Cryptomarkets have recently observed the creation of several tools to monitor cryptocurrencies price and bid/ask spreads for many of the popular cryptos across different exchanges. The aim of these software is to enable traders to gain from possibility of arbitrage arising from crytomarket’s inefficiencies, due to the price differences among cryptoexchanges. Born digitally, cryptocurrencies are naturally fit for full automated trading. There is enormous potential for cryptocurrency arbitrage thanks to these software, with many signals for tracking cryptos like Bitcoin, Ethereum, EOS, Ripple.
Cryptomarkets, as we know, are very inefficient and have a multitude of troubles. Volumes are very low, bid/ask spreads are quite high, volatility is high and predictability of opportunity signals is low. Because volumes are low, order books are thin. Network transfer speeds between wallets are also very unreliable. Cryptocurrencies transfers can take from a few minutes to many hours, depending on network’s features and bandwidth.
The exchanges are not very reliable, far from the level of the most sophisticated financial terminals. Some of them have been shut down by governments. Some others scale way too fast. Sometimes trades are not executed because of server overload. Exchanges’ API endpoints are quite unreliable. While investors search for safity, transfer times are instead very unpredictable.
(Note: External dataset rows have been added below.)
-- ==== Sys2Proof/Machine/Ops.lean ====
section
/-! DEFINITION. The named operations over the program store, the registers, ip, the output sequence and the status
fields; taking a fault; fetching. -/

/-- `x mod 8`, that is `x[2:0]` (spec/00_scope.md section 5, spec/42_blogic.md R74). -/
def Sys2Proof.Word.mod8 {xlen : Nat} (x : Sys2Proof.Word xlen) : Sys2Proof.Digit := x.setWidth 3

/-- A digit as a cell value, for the comparison of the whole cell with the digit (spec/44_emit.md R83). -/
def Sys2Proof.Digit.toCell {cellw : Nat} (d : Sys2Proof.Digit) : Sys2Proof.Cell cellw := d.setWidth cellw

namespace Sys2Proof.Machine

variable {xlen cellw lenMax ipw : Nat}

/-! ### The program store -/

/-- What a cell that is not listed reads as. DESIGN CHOICE, unsafe: the spec gives the program store no contents before
the first LOAD (spec/10_state.md R23; log entry 3). -/
def Memory.unlisted {cellw : Nat} : Cell cellw := 0

/-- The cell at an index of the store: `MemRead(i, 1)` is PROG[i] (spec/20_memory.md R36). -/
def Memory.read : Memory cellw → Nat → Cell cellw
  | [], _ => Memory.unlisted
  | (k, x) :: m, i => if i = k then x else Memory.read m i

/-- The store with one cell replaced, in canonical form again: writing the unlisted value removes the entry. -/
def Memory.write : Memory cellw → Nat → Cell cellw → Memory cellw
  | [], i, x => if x = Memory.unlisted then [] else [(i, x)]
  | (k, y) :: m, i, x =>
    if i < k then (if x = Memory.unlisted then (k, y) :: m else (i, x) :: (k, y) :: m)
    else if i = k then (if x = Memory.unlisted then m else (i, x) :: m)
    else (k, y) :: Memory.write m i x

/-- The store with consecutive cells replaced, from an index on. -/
def Memory.writeCells (m : Memory cellw) (i : Nat) : List (Cell cellw) → Memory cellw
  | [] => m
  | x :: xs => Memory.writeCells (Memory.write m i x) (i + 1) xs

/-- The addresses rise strictly, the first of them being at least `low`, all lie inside the LEN_MAX cells of the store,
and no entry holds the unlisted value. -/
def Memory.wfFrom (low : Nat) (m : Memory cellw) (lenMax : Nat := 256) : Bool :=
  match m with
  | [] => true
  | (k, x) :: m => low ≤ k && k < lenMax && x ≠ Memory.unlisted && Memory.wfFrom (k + 1) m lenMax

/-- The canonical form of the store: equal stores are equal lists. -/
def Memory.wf (m : Memory cellw) (lenMax : Nat := 256) : Bool := Memory.wfFrom 0 m lenMax

/-- `MemRead(i, 1)` with its precondition i + 1 <= LEN: outside 0 .. LEN-1 there is no cell (spec/20_memory.md R27, R34). -/
def State.memRead (s : State xlen cellw lenMax ipw) (i : Nat) : Option (Cell cellw) :=
  if i < s.len.val then some (Memory.read s.prog i) else none

/-! ### The general registers -/

/-- The names of the three general registers (spec/10_state.md R9). -/
inductive Reg where
  | a
  | b
  | c
deriving DecidableEq, Repr

/-- `x[r]` (spec/00_scope.md section 5). -/
def State.readReg (s : State xlen cellw lenMax ipw) : Reg → Word xlen
  | .a => s.a
  | .b => s.b
  | .c => s.c

/-- `x[r] <- v`: the other two registers keep their values, since the three do not alias (spec/10_state.md R9). -/
def State.writeReg (s : State xlen cellw lenMax ipw) (r : Reg) (v : Word xlen) : State xlen cellw lenMax ipw :=
  { s with
    a := if r = .a then v else s.a
    b := if r = .b then v else s.b
    c := if r = .c then v else s.c }

/-! ### The instruction pointer -/

/-- `ip <- ip + 2` (spec/40_execution_cycle.md R59). -/
def State.advance (s : State xlen cellw lenMax ipw) : State xlen cellw lenMax ipw := { s with ip := s.ip + 2 }

/-- `ip <- target`, an absolute cell index, no advance besides (spec/43_jump.md R75). -/
def State.jumpTo (s : State xlen cellw lenMax ipw) (target : CellIndex ipw) : State xlen cellw lenMax ipw :=
  { s with ip := target }

/-! ### The output sequence -/

/-- `Append(out, d)` (spec/20_memory.md R29, spec/44_emit.md R80). -/
def State.append (s : State xlen cellw lenMax ipw) (d : Digit) : State xlen cellw lenMax ipw :=
  { s with out := s.out ++ [d] }

/-! ### Ends of a run -/

/-- The CAUSE of a fault (spec/60_exceptions.md section 1). -/
def Trap.cause : Trap cellw → Cause
  | .invalidOpcode _ => .invalidOpcode
  | .invalidCombo _ => .invalidCombo
  | .fetchOutOfRange => .fetchOutOfRange

/-- What FAULT_VAL records for a fault: the offending cell, or 0 (spec/60_exceptions.md R90). -/
def Trap.value : Trap cellw → Cell cellw
  | .invalidOpcode opcode => opcode
  | .invalidCombo operand => operand
  | .fetchOutOfRange => 0

/-- Fault entry, `raise F(info)`: the one shared operation that takes a fault. It writes CAUSE, FAULT_IP, FAULT_VAL and
STATUS and nothing else; no control transfer happens (spec/60_exceptions.md R90). There is no return from a fault
(R91). -/
def State.raise (s : State xlen cellw lenMax ipw) (t : Trap cellw) : State xlen cellw lenMax ipw :=
  { s with cause := t.cause, faultIp := s.ip, faultVal := t.value, status := .fault }

/-- `halt HALT_END`: STATUS changes and nothing else (spec/40_execution_cycle.md R56). -/
def State.haltEnd (s : State xlen cellw lenMax ipw) : State xlen cellw lenMax ipw := { s with status := .haltEnd }

/-- `Diverge(k, d)` with k the length of out: DIV_POS, DIV_DIGIT and STATUS change and nothing else
(spec/44_emit.md R78, R84). In a VERIFY run k is at most LEN, which DIV_POS holds whole (R85; log entry 12). -/
def State.diverge (s : State xlen cellw lenMax ipw) (d : Digit) : State xlen cellw lenMax ipw :=
  { s with divPos := BitVec.ofNat ipw s.out.length, divDigit := d, status := .haltDiverged }

/-! ### Launch -/

/-- The launch reset, one atomic transition (spec/10_state.md R22). -/
def State.launch (s : State xlen cellw lenMax ipw) : State xlen cellw lenMax ipw :=
  { s with
    a := s.aInit
    b := s.bInit
    c := s.cInit
    ip := 0
    out := []
    status := .running
    cause := .none
    faultIp := 0
    faultVal := 0
    divPos := 0
    divDigit := 0 }

/-! ### Fetch -/

/-- What a step finds at ip (spec/40_execution_cycle.md R57, checks 1 to 3). -/
inductive Fetched (cellw : Nat := 8) where
  /-- ip >= LEN: the run is over (R56) -/
  | pastEnd
  /-- ip = LEN - 1: the operand cell is outside the program (R57 check 2) -/
  | operandMissing
  /-- both cells of the instruction -/
  | pair (opcode operand : Cell cellw)
deriving DecidableEq, Repr

/-- The cells at ip and ip + 1, where both are inside the program (spec/40_execution_cycle.md R57; spec/20_memory.md
R27, R32). ip needs no alignment (R31). The index ip + 1 is a number, so it never wraps (spec/10_state.md R15). -/
def State.fetch (s : State xlen cellw lenMax ipw) : Fetched cellw :=
  match s.memRead s.ip.toNat, s.memRead (s.ip.toNat + 1) with
  | none, _ => .pastEnd
  | some _, none => .operandMissing
  | some opcode, some operand => .pair opcode operand

end Sys2Proof.Machine
end

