-- ==== Sys2Proof/Machine/Emit.lean ====
section
/-! DEFINITION. Emit, opcode 5, with the divergence halt of the VERIFY mode (spec/44_emit.md). -/
namespace Sys2Proof.Machine

variable {xlen cellw lenMax ipw : Nat}

/-- `emit`: the operand is resolved first, then the digit is tested against the program in a VERIFY run, then it is
appended (spec/44_emit.md R78, R83, R84; spec/40_execution_cycle.md R65). -/
def execEmit (v : Cell cellw) (s : State xlen cellw lenMax ipw) :
    Host.Outcome (State xlen cellw lenMax ipw) Fault Refusal :=
  withCombo s v fun x =>
    if s.diverges x.mod8 then .next (s.diverge x.mod8) else .next (s.append x.mod8).advance

end Sys2Proof.Machine
end

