/-- The opcodes 0 to 7 have the mnemonics of R54 in its order. -/
theorem mnemonics_in_opcode_order (opcode : Fin 8) (v : Cell) :
    ∃ i, decodePair (BitVec.ofNat 8 opcode.val) v = .ok i ∧
      mnemonic i = ["shift-A", "xor-B-literal", "store-B-mod8", "jump-if-A-nonzero", "xor-B-C", "emit", "shift-B-from-A",
        "shift-C-from-A"][opcode.val] ∧
      shortMnemonic i = ["adv", "bxl", "bst", "jnz", "bxc", "out", "bdv", "cdv"][opcode.val] := by
  match opcode with
  | 0 => exact ⟨.shiftA v, rfl, rfl, rfl⟩
  | 1 => exact ⟨.xorBLiteral v, rfl, rfl, rfl⟩
  | 2 => exact ⟨.storeBMod8 v, rfl, rfl, rfl⟩
  | 3 => exact ⟨.jumpIfANonzero v, rfl, rfl, rfl⟩
  | 4 => exact ⟨.xorBC v, rfl, rfl, rfl⟩
  | 5 => exact ⟨.emit v, rfl, rfl, rfl⟩
  | 6 => exact ⟨.shiftBFromA v, rfl, rfl, rfl⟩
  | 7 => exact ⟨.shiftCFromA v, rfl, rfl, rfl⟩

/-- Settles O6: a name with a number is `assemblePair_number`, a name with a letter `assemblePair_letter_iff`. -/
theorem assemblerMnemonics : Obligations.AssemblerMnemonics := by
  refine ⟨fun v => ?_, fun v => ?_, mnemonics_in_opcode_order,
    fun i => ⟨assemblePair_number (.inl rfl), assemblePair_number (.inr rfl)⟩, fun i r => ?_, fun i j r h => ?_⟩
  · have assembles (i : Instr) := assemblePair_number (i := i) (.inl rfl)
    exact ⟨assembles (.shiftA v), assembles (.xorBLiteral v), assembles (.storeBMod8 v), assembles (.jumpIfANonzero v),
      assembles (.xorBC v), assembles (.emit v), assembles (.shiftBFromA v), assembles (.shiftCFromA v)⟩
  · have assembles (i : Instr) := assemblePair_number (i := i) (.inr rfl)
    exact ⟨assembles (.shiftA v), assembles (.xorBLiteral v), assembles (.storeBMod8 v), assembles (.jumpIfANonzero v),
      assembles (.xorBC v), assembles (.emit v), assembles (.shiftBFromA v), assembles (.shiftCFromA v)⟩
  · simp only [assemblePair_letter_iff]
    obtain ⟨j, hj⟩ := exists_opcode_operand i (letterCell r)
    exact ⟨fun ⟨_, hkind, _⟩ => hkind, fun hkind => ⟨j, hkind, hj⟩⟩
  · obtain ⟨-, hopcode, hoperand⟩ := (assemblePair_letter_iff i j r).1 h
    exact ⟨hopcode, by rw [hoperand]; cases r <;> rfl⟩

end Sys2Proof.Machine
end

section
/-! Operands in execution: what a combo cell and a literal are worth, and which opcodes raise InvalidCombo and InvalidOpcode
(spec/30_encoding.md R45 to R52; spec/60_exceptions.md R87 to R89). -/
namespace Sys2Proof.Safety

open Sys2Proof.Machine

/-! ### Values of operands -/

/-- Settles O7: one lemma per range of combo cells. -/
theorem comboResolves : Obligations.ComboResolves := by
  intro s v
  refine ⟨fun x => ?_, combo_eq_none_iff s v⟩
  rcases (by omega : v.toNat ≤ 3 ∨ v.toNat = 4 ∨ v.toNat = 5 ∨ v.toNat = 6 ∨ 7 ≤ v.toNat) with hv | hv | hv | hv | hv
  · have hvalue : (v.setWidth 64 : Word) = x ↔ x.toNat = v.toNat := by
      rw [← BitVec.toNat_inj, BitVec.toNat_setWidth]; omega
    rw [combo_small s v hv, Option.some_inj, hvalue]
    unfold ComboIs; omega
  · simp [combo_a s v hv, ComboIs, hv, eq_comm]
  · simp [combo_b s v hv, ComboIs, hv, eq_comm]
  · simp [combo_c s v hv, ComboIs, hv, eq_comm]
  · rw [(combo_eq_none_iff s v).2 hv]
    simp only [reduceCtorEq, false_iff, ComboIs]; omega

/-- The literal of opcode 1 is the cell's value. -/
theorem literalWord_toNat (v : Cell) : (literalWord v : Word).toNat = v.toNat := by
  rw [literalWord, BitVec.toNat_setWidth]; omega

/-! ### What an instruction raises -/

/-- A combo cell of 7 or more raises InvalidCombo, whatever the instruction would do with a value. -/
theorem withCombo_of_invalid (s : State) {v : Cell} (hv : 7 ≤ v.toNat)
    (body : Word → Host.Outcome State Fault Refusal) :
    withCombo s v body = .next (s.raise (.invalidCombo v)) := by
  rw [withCombo, (combo_eq_none_iff s v).2 hv]

/-- An instruction with a combo operand resolves it before anything else, so an operand cell of 7 or more raises
InvalidCombo. -/
theorem exec_of_invalid_combo {i : Instr} (s : State) (hkind : i.kind = .combo) (hv : 7 ≤ i.operand.toNat) :
    exec i s = .next (s.raise (.invalidCombo i.operand)) := by
  cases i with
  | shiftA v => exact withCombo_of_invalid s hv _
  | storeBMod8 v => exact withCombo_of_invalid s hv _
  | emit v => exact withCombo_of_invalid s hv _
  | shiftBFromA v => exact withCombo_of_invalid s hv _
  | shiftCFromA v => exact withCombo_of_invalid s hv _
  | xorBLiteral v => cases hkind
  | jumpIfANonzero v => cases hkind
  | xorBC v => cases hkind

/-- An instruction without a combo operand completes in every state, with STATUS and CAUSE as they were. -/
theorem exec_of_not_combo {i : Instr} (s : State) (hkind : i.kind ≠ .combo) :
    ∃ t, exec i s = .next t ∧ t.status = s.status ∧ t.cause = s.cause := by
  rcases exec_cases i s with ⟨r, w, h, -⟩ | ⟨v, -, -, h⟩ | ⟨v, -, -, h⟩ | ⟨v, x, rfl, -⟩ | ⟨v, x, rfl, -⟩ | ⟨hcombo, -⟩
  · exact ⟨_, h, rfl, rfl⟩
  · exact ⟨_, h, rfl, rfl⟩
  · exact ⟨_, h, rfl, rfl⟩
  · exact absurd rfl hkind
  · exact absurd rfl hkind
  · exact absurd hcombo hkind

/-- Settles O9: the five opcodes are those of combo kind. -/
theorem invalidComboRaised : Obligations.InvalidComboRaised := by
  refine ⟨rfl, fun i s hop hv => ?_, fun i s t hop h => ?_⟩
  · exact exec_of_invalid_combo s ((comboOpcode_iff_kind i).1 hop) hv
  · obtain ⟨u, hu, hkept⟩ := exec_of_not_combo s (mt (comboOpcode_iff_kind i).2 hop)
    cases hu.symm.trans h
    exact hkept

/-- Settles O8: opcodes 1 and 3 have no combo operand, so they complete; opcode 1 writes B, opcode 3 jumps. -/
theorem literalIsRawValue : Obligations.LiteralIsRawValue := by
  intro s v
  refine ⟨literalWord_toNat v, literalTarget_toNat_of_admissible config_admissible v, ⟨_, rfl, rfl, rfl, rfl⟩, ?_⟩
  rcases execJumpIfANonzero_cases v s with ⟨-, h⟩ | ⟨ha, h⟩
  · exact ⟨_, h, rfl, rfl, fun _ => rfl⟩
  · exact ⟨_, h, rfl, rfl, fun hne => absurd ha hne⟩

/-! ### What a step raises before it executes -/

/-- At ip = LEN - 1 a step raises FetchOutOfRange, whatever the cell there (spec/60_exceptions.md R89). -/
theorem step_of_operand_missing {s : State} (hs : s.status = .running) (hlast : s.ip.toNat + 1 = s.len.val) :
    step s = .next (s.raise .fetchOutOfRange) := by
  rcases step_cases s with ⟨hn, -⟩ | ⟨-, ⟨hend, -⟩ | ⟨-, h⟩ | ⟨hf, -⟩ | ⟨hf, -⟩⟩
  · exact absurd hs hn
  · omega
  · exact h
  · omega
  · omega

/-- A fetched opcode cell of 8 or more makes a step raise InvalidOpcode: nothing decodes to such an opcode. -/
theorem step_of_invalid_opcode {s : State} (hf : Fetches s) (hop : 8 ≤ opcodeAt s) :
    step s = .next (s.raise (.invalidOpcode (Memory.read s.prog s.ip.toNat))) := by
  obtain ⟨hs, hin⟩ := hf
  rcases step_cases s with ⟨hn, -⟩ | ⟨-, ⟨hend, -⟩ | ⟨hlast, -⟩ | ⟨-, -, h⟩ | ⟨-, i, hd, -⟩⟩
  · exact absurd hs hn
  · omega
  · omega
  · exact h
  · have hle := i.opcode_le
    rw [((decodePair_ok_iff _ _ _).1 hd).1] at hle
    unfold opcodeAt cellAt at hop
    omega

/-- Settles O27: `step_of_invalid_opcode`; the fault entry writes the four fields of `faulted`. -/
theorem invalidOpcodeRaised : Obligations.InvalidOpcodeRaised :=
  ⟨rfl, fun _ hf hop => step_of_invalid_opcode hf hop⟩

/-- Settles O10: the meaning of opcode 4 does not mention the operand cell, which the fetch still asks for. -/
theorem xorBCOperandIgnored : Obligations.XorBCOperandIgnored :=
  ⟨fun _ _ _ => rfl, fun s v => exec_of_not_combo s (i := .xorBC v) nofun,
    fun _ hs hlast _ => step_of_operand_missing hs hlast⟩

end Sys2Proof.Safety
end

section
/-! The execution cycle: when the machine steps, which event of a step comes first, what a step can change, where ip stands
after it, and what a run delivers (spec/40_execution_cycle.md R55 to R65). -/
namespace Sys2Proof.Machine

/-! ### Every instruction answers a next state -/

/-- Under the decided SHAMT_OVER no instruction stops the model. -/
theorem exec_answers (i : Instr) (s : State) : ∃ t, exec i s = .next t := by
  rcases exec_cases i s with ⟨r, w, h, -⟩ | ⟨v, -, -, h⟩ | ⟨v, -, -, h⟩ | ⟨v, x, -, -, -, h⟩ | ⟨v, x, -, -, -, h⟩ |
    ⟨-, -, h⟩
  all_goals exact ⟨_, h⟩

/-! ### The instruction placed for the next fetch (log entries 1 and 8) -/

/-- The place of the instruction leaves room for two cells in the store. -/
theorem State.fetchPlace_add_two_le (s : State) : s.fetchPlace + 2 ≤ 256 := by
  unfold State.fetchPlace
  split <;> omega

theorem State.withFetchWord_ip_toNat (s : State) (nbits w : Nat) :
    (s.withFetchWord nbits w).ip.toNat = s.fetchPlace := by
  have hplace := s.fetchPlace_add_two_le
  exact (BitVec.toNat_ofNat s.fetchPlace 9).trans (Nat.mod_eq_of_lt (by omega))

/-- The program reaches over both cells of the instruction placed. -/
theorem State.fetchPlace_lt_withFetchWord_len (s : State) (nbits w : Nat) :
    s.fetchPlace + 1 < (s.withFetchWord nbits w).len.val := by
  have hplace := s.fetchPlace_add_two_le
  unfold State.withFetchWord
  dsimp only
  split
  case isTrue => rw [Fin.val_ofNat, Nat.mod_eq_of_lt (by omega)]; omega
  case isFalse hlen => omega

/-- The cells of the table word stand in the store from the place on. -/
theorem State.read_withFetchWord {s : State} (hwf : Memory.wf s.prog = true) (nbits w : Nat) {j : Nat} {x : Cell}
    (hx : (tableCells nbits w)[j]? = some x) :
    Memory.read (s.withFetchWord nbits w).prog (s.fetchPlace + j) = x := by
  have hread := Memory.read_writeCells s.prog s.fetchPlace (s.fetchPlace + j) (tableCells nbits w) hwf
    s.fetchPlace_add_two_le
  rwa [if_pos (Nat.le_add_right _ _), Nat.add_sub_cancel_left, hx] at hread

/-- What a table word decodes to is what its two cells decode to. -/
theorem decodePair_of_decodeTableWord {nbits w : Nat} {i : Instr} (h : decodeTableWord nbits w = some i) :
    ∃ opcode operand, tableCells nbits w = [opcode, operand] ∧ decodePair opcode operand = .ok i := by
  refine ⟨_, _, rfl, ?_⟩
  unfold decodeTableWord at h
  split at h
  case h_1 j rest hd =>
    cases h
    exact ((decode_cons_cons_ok_iff _ _ _ _ _).1 hd).1
  case h_2 => cases h

end Sys2Proof.Machine

namespace Sys2Proof.Safety

open Sys2Proof.Machine

/-! ### One lemma per event of a step, in the order of R65 -/

/-- At ip >= LEN a step ends the run (spec/40_execution_cycle.md R56). -/
theorem step_of_past_end {s : State} (hs : s.status = .running) (hend : s.len.val ≤ s.ip.toNat) :
    step s = .next s.haltEnd := by
  rcases step_cases s with ⟨hn, -⟩ | ⟨-, ⟨-, h⟩ | ⟨hlast, -⟩ | ⟨hf, -⟩ | ⟨hf, -⟩⟩
  · exact absurd hs hn
  · exact h
  all_goals omega

/-- Settles O35: the checks before execution pass, since both cells are inside the program and decode. -/
theorem stepRunsDecoded : Obligations.StepRunsDecoded := by
  rintro s i ⟨hs, hin⟩ hd
  rcases step_cases s with ⟨hn, -⟩ | ⟨-, ⟨hend, -⟩ | ⟨hlast, -⟩ | ⟨-, hop, -⟩ | ⟨-, j, hj, h⟩⟩
  · exact absurd hs hn
  · omega
  · omega
  · have hle := i.opcode_le
    rw [((decodePair_ok_iff _ _ _).1 hd).1] at hle
    omega
  · cases hj.symm.trans hd; exact h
It is quite normal, therefore, that with all these problems, an incentive to create software that enable traders to gain from these inefficiencies have been created. Traders don’t have anything to do but sit and wait for these applications to detect price spreads on different exchanges and automatically execute long/short strategies to get the most out of them. At least until the depth and liquidity of the cryptomarkets is significantly increased, it is easy to bet on the fact that these software will guarantee high profits for traders for a long time to come.